What the task requires
Find each line below where the word "setChart" occurs, and copy it.

Recorded data
+--
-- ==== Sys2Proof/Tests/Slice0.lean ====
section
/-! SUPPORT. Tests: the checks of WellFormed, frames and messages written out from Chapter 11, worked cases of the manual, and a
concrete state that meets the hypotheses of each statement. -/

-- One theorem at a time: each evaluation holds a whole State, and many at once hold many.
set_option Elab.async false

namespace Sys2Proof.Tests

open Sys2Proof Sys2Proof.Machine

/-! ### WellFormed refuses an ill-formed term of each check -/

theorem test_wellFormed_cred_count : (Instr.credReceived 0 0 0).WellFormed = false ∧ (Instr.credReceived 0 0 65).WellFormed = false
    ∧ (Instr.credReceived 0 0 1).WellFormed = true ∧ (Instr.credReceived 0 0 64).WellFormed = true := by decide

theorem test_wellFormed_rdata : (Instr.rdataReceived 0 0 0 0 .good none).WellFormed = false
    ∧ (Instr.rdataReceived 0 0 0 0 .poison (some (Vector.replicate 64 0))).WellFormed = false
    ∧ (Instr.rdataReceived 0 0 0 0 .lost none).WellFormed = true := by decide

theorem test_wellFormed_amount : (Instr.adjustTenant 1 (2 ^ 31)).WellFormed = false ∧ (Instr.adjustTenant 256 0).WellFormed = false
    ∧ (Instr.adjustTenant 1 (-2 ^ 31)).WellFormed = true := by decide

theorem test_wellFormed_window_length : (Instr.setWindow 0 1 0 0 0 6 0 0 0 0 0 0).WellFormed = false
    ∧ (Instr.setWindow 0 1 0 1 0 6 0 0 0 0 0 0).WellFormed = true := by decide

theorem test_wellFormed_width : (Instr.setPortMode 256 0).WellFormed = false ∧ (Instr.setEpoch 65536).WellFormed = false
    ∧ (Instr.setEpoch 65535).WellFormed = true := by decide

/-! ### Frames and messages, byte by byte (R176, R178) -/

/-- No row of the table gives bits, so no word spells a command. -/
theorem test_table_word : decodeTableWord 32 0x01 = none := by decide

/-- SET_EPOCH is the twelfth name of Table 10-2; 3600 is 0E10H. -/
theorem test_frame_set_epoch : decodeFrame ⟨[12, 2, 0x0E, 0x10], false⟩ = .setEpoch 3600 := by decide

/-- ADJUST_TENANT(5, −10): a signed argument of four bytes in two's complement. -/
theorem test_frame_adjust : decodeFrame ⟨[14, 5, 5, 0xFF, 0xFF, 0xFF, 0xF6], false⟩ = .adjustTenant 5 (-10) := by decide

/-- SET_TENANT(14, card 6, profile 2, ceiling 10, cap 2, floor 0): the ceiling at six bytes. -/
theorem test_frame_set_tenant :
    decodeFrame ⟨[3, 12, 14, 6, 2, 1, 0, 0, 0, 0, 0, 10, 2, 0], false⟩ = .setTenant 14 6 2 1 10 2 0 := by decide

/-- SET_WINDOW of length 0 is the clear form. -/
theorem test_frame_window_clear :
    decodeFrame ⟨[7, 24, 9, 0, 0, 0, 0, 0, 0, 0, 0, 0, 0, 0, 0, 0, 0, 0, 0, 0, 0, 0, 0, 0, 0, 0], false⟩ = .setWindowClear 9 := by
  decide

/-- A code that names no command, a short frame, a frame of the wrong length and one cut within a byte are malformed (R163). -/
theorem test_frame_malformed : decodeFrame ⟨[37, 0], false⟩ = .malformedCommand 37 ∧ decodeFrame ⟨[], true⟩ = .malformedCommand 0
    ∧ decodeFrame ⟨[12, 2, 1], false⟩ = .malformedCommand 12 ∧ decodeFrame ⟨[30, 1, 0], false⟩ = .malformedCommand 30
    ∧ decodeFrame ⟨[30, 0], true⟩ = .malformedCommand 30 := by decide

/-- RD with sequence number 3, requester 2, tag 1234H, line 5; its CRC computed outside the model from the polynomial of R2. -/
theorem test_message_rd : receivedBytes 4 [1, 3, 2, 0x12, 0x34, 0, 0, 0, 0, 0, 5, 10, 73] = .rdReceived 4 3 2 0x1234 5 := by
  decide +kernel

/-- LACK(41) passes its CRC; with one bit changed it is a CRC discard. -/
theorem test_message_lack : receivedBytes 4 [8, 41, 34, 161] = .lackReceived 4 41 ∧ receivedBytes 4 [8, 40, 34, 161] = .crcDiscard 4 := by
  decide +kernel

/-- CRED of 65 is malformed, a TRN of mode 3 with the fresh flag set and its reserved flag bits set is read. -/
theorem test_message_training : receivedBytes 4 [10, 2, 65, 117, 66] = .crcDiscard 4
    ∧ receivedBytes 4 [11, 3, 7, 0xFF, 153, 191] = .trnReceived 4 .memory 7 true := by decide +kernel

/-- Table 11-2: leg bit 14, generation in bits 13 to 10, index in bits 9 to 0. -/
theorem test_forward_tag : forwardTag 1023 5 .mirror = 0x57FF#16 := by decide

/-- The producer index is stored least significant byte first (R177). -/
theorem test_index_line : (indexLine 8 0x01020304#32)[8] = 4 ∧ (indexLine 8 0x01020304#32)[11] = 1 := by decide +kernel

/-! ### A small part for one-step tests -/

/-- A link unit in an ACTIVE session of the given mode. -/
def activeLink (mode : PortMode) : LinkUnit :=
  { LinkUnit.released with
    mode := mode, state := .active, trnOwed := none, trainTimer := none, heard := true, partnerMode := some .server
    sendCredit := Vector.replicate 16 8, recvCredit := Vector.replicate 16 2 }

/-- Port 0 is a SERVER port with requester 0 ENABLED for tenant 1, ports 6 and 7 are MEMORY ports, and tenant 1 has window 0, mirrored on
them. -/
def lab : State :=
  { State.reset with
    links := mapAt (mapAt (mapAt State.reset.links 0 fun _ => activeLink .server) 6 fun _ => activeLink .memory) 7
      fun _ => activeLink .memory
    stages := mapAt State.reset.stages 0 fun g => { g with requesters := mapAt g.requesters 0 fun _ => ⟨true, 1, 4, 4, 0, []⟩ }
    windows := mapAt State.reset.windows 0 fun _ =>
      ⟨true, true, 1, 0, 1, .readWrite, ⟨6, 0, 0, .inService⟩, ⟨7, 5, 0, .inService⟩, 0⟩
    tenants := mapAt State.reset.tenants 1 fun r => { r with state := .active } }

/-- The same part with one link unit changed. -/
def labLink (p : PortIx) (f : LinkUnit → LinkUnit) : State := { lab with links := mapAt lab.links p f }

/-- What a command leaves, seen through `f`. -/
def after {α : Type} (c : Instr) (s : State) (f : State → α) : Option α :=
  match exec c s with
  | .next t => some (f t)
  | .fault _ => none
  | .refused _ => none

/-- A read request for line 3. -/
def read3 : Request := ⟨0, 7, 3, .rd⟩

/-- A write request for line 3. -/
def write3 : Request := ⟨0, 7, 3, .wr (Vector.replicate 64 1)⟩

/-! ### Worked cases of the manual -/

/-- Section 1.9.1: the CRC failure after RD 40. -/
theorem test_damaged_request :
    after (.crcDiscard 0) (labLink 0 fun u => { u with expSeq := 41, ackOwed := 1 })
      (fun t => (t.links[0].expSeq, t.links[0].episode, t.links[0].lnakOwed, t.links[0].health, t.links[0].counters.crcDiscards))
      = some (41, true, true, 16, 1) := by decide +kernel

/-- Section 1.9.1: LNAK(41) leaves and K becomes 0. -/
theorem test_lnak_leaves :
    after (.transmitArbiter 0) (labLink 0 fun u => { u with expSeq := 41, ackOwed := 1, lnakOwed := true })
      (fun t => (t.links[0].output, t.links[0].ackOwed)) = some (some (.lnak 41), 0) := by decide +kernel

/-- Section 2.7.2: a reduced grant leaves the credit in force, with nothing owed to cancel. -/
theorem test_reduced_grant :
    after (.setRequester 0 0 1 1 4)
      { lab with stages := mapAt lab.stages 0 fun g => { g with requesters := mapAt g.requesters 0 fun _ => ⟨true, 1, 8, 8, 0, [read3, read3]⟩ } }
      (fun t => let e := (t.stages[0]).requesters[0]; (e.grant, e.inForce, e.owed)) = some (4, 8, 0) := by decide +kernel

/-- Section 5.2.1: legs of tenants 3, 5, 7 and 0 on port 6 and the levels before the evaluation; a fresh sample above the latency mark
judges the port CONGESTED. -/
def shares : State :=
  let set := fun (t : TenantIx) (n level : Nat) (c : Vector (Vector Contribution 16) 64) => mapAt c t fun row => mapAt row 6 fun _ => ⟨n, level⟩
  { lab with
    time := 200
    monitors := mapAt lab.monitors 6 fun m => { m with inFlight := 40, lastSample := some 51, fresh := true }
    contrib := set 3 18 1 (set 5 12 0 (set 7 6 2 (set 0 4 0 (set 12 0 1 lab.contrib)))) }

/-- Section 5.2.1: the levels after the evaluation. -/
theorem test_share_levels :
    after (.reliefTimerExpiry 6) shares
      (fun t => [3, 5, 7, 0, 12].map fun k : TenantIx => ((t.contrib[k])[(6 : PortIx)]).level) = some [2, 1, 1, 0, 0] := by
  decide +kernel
+--
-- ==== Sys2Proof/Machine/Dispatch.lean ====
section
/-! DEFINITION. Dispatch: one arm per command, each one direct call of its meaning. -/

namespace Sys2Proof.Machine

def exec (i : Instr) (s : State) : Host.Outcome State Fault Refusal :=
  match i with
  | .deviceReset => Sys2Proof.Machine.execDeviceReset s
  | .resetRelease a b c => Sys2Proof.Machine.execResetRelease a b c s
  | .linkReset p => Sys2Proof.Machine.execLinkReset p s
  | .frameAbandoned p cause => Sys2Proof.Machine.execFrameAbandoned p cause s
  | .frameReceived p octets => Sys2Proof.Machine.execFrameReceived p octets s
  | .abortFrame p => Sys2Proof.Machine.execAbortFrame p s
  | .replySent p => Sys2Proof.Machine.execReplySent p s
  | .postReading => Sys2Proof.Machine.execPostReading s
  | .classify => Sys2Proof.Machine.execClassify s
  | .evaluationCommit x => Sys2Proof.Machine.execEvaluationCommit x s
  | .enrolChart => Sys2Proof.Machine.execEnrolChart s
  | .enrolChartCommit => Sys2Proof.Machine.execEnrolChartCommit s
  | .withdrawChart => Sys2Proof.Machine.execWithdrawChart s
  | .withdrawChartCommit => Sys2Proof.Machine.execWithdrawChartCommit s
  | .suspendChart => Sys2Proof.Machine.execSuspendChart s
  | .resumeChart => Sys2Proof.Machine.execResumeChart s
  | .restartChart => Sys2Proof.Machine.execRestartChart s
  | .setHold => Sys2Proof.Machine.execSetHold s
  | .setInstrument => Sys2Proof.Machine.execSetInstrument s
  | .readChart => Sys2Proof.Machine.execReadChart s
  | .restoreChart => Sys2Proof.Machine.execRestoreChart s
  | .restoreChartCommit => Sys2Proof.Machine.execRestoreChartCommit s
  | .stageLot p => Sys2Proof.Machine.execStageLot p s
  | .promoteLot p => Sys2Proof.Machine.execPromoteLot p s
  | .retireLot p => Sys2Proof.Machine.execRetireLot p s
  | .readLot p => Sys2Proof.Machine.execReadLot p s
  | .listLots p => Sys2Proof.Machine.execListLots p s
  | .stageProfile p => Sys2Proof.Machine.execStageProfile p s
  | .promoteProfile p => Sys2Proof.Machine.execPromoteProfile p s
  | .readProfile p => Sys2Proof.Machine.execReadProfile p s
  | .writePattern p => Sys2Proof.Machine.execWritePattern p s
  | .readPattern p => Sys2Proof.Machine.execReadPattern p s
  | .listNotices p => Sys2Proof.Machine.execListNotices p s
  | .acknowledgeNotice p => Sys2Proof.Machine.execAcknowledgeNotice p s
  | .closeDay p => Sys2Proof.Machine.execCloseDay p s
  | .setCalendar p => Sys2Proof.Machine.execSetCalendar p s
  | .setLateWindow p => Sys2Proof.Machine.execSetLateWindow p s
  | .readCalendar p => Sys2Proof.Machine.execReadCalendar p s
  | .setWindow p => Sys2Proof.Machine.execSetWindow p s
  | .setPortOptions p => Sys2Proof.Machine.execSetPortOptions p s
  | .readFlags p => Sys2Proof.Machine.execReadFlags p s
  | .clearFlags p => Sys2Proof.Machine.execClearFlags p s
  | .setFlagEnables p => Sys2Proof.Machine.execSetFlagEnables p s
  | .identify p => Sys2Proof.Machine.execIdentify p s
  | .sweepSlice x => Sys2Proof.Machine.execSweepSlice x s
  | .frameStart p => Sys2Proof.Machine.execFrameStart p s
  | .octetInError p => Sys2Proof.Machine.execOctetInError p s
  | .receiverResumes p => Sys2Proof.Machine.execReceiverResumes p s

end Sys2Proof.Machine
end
+--
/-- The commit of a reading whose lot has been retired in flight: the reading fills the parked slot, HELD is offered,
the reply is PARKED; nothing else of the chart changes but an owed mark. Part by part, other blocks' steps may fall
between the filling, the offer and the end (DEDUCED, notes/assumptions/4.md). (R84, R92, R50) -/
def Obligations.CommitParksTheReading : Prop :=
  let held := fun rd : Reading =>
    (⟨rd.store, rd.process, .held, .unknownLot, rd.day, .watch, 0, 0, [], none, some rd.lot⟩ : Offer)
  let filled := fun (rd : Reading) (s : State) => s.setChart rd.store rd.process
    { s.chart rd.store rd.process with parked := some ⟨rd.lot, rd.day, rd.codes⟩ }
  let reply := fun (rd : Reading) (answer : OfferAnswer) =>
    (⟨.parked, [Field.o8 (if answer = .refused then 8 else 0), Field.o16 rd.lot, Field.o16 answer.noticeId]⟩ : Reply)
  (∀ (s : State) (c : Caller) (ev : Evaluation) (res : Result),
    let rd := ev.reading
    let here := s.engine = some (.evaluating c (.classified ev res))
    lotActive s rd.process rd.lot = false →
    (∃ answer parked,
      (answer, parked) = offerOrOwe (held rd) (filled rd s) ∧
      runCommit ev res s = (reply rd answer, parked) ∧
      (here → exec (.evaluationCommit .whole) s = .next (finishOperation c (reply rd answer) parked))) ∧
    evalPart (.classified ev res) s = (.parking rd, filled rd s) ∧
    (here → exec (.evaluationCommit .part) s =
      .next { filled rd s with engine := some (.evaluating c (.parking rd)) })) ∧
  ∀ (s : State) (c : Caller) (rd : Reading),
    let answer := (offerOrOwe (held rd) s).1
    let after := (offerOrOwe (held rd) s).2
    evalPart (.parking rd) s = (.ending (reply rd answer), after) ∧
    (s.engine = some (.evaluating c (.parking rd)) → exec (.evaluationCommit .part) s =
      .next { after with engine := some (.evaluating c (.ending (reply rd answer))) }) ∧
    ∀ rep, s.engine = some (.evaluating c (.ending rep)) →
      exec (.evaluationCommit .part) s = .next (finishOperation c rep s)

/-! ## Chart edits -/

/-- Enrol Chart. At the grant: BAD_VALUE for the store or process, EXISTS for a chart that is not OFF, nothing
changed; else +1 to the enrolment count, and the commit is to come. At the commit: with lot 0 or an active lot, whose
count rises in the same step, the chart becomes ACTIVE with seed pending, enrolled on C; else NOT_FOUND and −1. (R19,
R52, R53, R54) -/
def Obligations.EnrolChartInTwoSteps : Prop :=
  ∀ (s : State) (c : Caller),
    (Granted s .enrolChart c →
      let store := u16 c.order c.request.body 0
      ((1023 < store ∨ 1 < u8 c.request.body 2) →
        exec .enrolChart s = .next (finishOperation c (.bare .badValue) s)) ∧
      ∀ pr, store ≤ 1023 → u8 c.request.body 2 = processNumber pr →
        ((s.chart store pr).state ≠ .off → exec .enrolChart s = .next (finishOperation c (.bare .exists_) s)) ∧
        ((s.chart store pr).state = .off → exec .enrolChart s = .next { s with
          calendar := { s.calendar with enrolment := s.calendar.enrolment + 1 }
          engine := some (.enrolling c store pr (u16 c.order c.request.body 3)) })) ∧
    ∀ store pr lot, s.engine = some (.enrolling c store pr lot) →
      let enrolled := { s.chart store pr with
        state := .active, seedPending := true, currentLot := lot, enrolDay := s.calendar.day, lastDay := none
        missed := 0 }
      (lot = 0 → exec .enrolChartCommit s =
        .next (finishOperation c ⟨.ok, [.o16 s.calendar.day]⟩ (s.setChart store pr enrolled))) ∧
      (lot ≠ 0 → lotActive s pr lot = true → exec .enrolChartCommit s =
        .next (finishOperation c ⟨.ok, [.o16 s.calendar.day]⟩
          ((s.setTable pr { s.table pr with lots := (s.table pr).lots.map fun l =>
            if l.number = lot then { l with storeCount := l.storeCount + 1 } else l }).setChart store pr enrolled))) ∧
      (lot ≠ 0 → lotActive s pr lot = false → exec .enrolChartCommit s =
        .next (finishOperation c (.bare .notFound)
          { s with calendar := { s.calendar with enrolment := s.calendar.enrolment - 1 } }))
+--
Answer section
  let filled := fun (rd : Reading) (s : State) => s.setChart rd.store rd.process
        .next (finishOperation c ⟨.ok, [.o16 s.calendar.day]⟩ (s.setChart store pr enrolled))) ∧
            if l.number = lot then { l with storeCount := l.storeCount + 1 } else l }).setChart store pr enrolled))) ∧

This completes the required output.